→ **THE TASK**: Range to reproduce from the entries below: the line with "3)) ++ leBytes 4 0", the line with "checksum. -/", and every line in between. Give them exactly and give nothing else.

··· DATASET RECORDS ···

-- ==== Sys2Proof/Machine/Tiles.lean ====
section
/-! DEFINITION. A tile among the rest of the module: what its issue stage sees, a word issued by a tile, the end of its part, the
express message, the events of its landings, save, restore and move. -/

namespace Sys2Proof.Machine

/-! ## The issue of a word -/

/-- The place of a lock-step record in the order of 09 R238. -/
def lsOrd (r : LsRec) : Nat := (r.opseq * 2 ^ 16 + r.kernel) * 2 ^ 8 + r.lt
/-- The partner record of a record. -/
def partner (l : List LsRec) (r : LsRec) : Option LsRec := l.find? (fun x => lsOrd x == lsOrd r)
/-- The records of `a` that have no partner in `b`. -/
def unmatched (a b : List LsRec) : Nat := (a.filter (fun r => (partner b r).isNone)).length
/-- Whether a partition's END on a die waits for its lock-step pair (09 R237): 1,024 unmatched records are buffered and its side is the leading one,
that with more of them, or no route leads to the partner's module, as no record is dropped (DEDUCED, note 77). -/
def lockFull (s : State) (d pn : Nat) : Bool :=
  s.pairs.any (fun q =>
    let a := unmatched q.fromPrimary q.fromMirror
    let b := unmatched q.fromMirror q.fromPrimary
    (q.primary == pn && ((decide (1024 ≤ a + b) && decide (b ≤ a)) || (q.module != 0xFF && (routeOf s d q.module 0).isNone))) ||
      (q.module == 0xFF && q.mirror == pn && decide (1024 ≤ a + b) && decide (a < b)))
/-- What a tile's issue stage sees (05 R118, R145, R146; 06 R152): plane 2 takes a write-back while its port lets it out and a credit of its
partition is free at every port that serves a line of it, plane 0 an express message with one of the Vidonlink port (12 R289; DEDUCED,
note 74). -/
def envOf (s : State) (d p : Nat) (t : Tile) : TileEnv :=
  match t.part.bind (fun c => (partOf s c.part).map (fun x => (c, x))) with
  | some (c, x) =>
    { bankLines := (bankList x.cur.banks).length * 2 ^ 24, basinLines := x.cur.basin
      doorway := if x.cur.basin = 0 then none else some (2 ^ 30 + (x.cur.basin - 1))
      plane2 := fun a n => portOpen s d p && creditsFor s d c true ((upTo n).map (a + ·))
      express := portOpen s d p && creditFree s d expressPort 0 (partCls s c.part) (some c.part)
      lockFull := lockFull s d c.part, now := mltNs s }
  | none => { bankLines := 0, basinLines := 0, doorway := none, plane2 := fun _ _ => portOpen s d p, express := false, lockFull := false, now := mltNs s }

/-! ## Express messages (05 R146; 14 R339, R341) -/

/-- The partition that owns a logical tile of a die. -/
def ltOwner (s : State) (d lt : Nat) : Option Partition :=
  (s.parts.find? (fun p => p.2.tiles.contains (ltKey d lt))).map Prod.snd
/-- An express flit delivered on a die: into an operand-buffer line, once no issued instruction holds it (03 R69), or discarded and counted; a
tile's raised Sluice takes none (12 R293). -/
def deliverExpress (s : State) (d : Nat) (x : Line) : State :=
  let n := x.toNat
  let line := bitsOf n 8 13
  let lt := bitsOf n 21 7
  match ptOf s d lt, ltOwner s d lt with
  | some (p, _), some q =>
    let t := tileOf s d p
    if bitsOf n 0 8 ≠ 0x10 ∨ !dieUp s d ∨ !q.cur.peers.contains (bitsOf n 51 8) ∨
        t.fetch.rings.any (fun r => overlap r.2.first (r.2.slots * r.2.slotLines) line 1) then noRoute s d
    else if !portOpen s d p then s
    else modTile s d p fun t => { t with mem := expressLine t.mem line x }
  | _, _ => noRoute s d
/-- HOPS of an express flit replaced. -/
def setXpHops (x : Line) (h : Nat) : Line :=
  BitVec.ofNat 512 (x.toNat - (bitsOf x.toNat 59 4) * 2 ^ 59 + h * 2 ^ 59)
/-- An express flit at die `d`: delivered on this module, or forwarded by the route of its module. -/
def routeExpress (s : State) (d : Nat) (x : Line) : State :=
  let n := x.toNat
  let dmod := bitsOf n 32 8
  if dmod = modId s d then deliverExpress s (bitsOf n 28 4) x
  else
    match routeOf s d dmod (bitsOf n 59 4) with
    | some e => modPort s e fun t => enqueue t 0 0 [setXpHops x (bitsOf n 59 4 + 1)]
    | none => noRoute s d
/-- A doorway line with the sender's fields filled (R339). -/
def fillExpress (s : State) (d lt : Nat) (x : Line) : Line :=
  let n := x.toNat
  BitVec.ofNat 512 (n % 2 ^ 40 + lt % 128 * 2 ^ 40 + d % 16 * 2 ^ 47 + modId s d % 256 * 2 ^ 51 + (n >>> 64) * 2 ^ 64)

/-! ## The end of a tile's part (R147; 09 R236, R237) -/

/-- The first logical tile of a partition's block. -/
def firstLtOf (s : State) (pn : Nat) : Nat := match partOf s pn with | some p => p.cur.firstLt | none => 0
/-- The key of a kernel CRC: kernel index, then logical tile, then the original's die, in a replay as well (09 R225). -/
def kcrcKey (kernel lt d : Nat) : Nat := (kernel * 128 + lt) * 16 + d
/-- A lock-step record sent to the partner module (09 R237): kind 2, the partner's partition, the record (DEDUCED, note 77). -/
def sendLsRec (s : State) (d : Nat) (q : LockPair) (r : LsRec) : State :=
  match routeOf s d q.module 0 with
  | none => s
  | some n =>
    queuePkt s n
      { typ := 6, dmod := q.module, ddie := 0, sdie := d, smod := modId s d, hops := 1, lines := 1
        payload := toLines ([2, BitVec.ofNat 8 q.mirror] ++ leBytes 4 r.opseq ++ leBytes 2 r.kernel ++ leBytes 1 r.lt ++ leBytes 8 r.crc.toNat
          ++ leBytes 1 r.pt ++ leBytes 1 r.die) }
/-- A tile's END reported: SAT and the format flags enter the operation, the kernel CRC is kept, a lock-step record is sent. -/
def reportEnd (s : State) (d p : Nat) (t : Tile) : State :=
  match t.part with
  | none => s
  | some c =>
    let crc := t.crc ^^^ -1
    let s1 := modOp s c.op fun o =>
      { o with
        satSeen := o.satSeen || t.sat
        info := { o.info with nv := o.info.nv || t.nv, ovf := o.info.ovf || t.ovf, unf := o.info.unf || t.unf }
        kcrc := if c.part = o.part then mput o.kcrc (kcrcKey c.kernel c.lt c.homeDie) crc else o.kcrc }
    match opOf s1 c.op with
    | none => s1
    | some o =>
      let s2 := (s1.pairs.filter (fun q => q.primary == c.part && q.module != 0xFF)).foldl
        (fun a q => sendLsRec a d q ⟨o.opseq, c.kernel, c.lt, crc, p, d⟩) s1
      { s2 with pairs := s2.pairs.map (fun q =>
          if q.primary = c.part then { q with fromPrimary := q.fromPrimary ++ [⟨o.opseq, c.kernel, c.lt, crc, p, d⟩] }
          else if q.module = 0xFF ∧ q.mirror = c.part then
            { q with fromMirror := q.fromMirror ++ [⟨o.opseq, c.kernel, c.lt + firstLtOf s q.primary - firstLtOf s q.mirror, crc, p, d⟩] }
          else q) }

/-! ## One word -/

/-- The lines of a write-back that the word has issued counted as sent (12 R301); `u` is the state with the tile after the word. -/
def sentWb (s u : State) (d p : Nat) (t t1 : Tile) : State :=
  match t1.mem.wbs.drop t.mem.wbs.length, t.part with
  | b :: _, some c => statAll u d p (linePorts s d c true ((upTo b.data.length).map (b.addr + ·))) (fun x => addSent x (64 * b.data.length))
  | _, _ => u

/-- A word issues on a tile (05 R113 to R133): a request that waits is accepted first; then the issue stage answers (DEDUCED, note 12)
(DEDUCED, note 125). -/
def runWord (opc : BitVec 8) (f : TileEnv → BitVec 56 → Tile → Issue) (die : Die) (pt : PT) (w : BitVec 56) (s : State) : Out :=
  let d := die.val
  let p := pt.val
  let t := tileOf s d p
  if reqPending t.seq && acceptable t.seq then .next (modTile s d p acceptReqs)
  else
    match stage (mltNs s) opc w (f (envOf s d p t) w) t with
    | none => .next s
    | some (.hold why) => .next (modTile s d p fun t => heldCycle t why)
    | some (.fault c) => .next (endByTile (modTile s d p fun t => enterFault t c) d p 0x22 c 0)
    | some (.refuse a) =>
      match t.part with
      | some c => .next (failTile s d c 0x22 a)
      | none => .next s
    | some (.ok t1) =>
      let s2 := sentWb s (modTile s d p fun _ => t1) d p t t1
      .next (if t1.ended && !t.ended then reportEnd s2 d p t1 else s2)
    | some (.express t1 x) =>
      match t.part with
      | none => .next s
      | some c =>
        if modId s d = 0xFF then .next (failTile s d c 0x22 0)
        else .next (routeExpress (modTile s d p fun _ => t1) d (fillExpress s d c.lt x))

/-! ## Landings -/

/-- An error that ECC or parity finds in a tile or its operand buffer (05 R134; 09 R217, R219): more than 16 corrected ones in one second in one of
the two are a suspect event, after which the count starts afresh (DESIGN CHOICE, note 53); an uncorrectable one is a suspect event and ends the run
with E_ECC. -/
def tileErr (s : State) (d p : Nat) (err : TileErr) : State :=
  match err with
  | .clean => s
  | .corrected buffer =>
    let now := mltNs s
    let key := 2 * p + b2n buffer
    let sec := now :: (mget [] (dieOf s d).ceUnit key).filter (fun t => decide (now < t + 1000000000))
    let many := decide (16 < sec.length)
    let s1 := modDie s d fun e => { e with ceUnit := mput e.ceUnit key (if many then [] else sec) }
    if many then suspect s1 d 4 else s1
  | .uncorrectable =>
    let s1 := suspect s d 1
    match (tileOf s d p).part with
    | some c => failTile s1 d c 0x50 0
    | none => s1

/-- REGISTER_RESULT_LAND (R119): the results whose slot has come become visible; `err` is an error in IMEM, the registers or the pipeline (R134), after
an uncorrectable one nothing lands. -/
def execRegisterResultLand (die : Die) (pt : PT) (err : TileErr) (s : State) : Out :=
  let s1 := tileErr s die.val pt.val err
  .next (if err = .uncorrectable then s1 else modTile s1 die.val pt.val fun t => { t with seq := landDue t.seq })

···
··· DATASET RECORDS ···

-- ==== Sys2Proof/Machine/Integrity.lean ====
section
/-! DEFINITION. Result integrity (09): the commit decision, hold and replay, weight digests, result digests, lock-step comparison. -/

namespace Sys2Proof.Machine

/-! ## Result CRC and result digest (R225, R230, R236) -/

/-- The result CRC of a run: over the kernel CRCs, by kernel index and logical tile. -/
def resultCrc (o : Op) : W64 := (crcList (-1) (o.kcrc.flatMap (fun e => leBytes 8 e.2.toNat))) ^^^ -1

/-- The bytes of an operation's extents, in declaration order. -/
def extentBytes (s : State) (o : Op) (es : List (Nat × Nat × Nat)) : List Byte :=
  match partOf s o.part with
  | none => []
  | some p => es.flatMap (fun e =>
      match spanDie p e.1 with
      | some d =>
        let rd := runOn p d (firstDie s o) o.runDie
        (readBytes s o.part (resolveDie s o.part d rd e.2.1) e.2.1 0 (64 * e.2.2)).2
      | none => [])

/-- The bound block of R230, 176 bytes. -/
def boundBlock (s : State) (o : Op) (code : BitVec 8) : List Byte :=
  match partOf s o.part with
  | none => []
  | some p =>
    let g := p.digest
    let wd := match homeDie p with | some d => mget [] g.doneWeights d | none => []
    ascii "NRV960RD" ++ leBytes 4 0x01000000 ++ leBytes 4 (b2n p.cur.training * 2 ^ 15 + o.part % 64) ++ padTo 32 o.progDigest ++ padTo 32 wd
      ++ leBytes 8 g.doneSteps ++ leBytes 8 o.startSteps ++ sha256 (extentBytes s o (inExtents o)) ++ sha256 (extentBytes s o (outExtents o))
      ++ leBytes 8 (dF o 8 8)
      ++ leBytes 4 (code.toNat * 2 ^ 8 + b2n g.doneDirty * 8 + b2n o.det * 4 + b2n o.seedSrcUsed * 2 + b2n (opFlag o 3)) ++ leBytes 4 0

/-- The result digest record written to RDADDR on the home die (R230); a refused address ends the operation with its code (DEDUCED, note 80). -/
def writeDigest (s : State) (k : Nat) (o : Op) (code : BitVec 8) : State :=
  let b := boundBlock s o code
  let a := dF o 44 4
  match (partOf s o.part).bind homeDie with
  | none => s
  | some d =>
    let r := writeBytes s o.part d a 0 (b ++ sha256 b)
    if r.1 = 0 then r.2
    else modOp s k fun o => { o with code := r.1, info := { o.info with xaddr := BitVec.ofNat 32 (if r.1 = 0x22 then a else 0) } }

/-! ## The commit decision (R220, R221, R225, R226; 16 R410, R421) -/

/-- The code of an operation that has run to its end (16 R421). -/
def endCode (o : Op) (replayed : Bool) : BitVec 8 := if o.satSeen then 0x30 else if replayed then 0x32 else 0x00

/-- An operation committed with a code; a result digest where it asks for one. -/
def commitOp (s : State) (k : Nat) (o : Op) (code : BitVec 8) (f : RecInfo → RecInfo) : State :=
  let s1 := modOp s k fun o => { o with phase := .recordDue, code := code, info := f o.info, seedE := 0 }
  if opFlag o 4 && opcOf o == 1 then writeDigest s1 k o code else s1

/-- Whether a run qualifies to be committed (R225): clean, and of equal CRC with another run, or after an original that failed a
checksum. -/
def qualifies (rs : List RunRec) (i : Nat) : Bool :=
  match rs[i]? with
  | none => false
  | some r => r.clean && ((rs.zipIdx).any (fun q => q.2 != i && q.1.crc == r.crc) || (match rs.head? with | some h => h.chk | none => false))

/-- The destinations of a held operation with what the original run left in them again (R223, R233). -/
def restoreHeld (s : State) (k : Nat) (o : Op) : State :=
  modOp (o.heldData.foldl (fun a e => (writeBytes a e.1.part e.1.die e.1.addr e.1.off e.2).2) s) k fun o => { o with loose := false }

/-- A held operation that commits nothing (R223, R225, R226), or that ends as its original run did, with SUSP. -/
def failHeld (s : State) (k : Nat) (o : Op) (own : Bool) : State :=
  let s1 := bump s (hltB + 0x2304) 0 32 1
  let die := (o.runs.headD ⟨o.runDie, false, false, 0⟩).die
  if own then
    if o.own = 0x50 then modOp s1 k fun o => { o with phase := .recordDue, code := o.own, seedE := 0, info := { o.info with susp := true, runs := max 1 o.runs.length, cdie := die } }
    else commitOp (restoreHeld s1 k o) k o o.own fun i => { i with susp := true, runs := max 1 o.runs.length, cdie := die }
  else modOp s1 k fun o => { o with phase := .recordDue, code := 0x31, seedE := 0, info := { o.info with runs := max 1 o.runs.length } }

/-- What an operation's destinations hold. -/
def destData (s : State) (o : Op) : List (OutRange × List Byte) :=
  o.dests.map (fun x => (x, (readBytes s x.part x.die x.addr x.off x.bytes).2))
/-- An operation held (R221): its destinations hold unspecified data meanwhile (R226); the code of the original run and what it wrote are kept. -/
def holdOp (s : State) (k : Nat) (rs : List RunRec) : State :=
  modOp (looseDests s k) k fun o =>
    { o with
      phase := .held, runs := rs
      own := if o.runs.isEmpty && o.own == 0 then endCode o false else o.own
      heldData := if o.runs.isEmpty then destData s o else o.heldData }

···
··· DATASET RECORDS ···

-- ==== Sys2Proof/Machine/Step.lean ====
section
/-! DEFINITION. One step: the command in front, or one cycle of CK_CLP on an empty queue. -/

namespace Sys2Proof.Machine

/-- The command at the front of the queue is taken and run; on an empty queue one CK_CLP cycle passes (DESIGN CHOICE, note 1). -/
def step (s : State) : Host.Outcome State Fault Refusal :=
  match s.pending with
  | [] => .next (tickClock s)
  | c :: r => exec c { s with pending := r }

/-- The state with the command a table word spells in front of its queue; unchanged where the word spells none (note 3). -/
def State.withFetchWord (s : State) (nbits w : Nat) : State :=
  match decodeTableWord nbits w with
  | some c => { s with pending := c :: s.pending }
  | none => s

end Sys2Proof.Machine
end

···

→ **SOLUTION FOR THIS EXERCISE**:
      ++ leBytes 4 (code.toNat * 2 ^ 8 + b2n g.doneDirty * 8 + b2n o.det * 4 + b2n o.seedSrcUsed * 2 + b2n (opFlag o 3)) ++ leBytes 4 0

/-- The result digest record written to RDADDR on the home die (R230); a refused address ends the operation with its code (DEDUCED, note 80). -/
def writeDigest (s : State) (k : Nat) (o : Op) (code : BitVec 8) : State :=
  let b := boundBlock s o code
  let a := dF o 44 4
  match (partOf s o.part).bind homeDie with
  | none => s
  | some d =>
    let r := writeBytes s o.part d a 0 (b ++ sha256 b)
    if r.1 = 0 then r.2
    else modOp s k fun o => { o with code := r.1, info := { o.info with xaddr := BitVec.ofNat 32 (if r.1 = 0x22 then a else 0) } }

/-! ## The commit decision (R220, R221, R225, R226; 16 R410, R421) -/

/-- The code of an operation that has run to its end (16 R421). -/
def endCode (o : Op) (replayed : Bool) : BitVec 8 := if o.satSeen then 0x30 else if replayed then 0x32 else 0x00

/-- An operation committed with a code; a result digest where it asks for one. -/
def commitOp (s : State) (k : Nat) (o : Op) (code : BitVec 8) (f : RecInfo → RecInfo) : State :=
  let s1 := modOp s k fun o => { o with phase := .recordDue, code := code, info := f o.info, seedE := 0 }
  if opFlag o 4 && opcOf o == 1 then writeDigest s1 k o code else s1

/-- Whether a run qualifies to be committed (R225): clean, and of equal CRC with another run, or after an original that failed a
checksum. -/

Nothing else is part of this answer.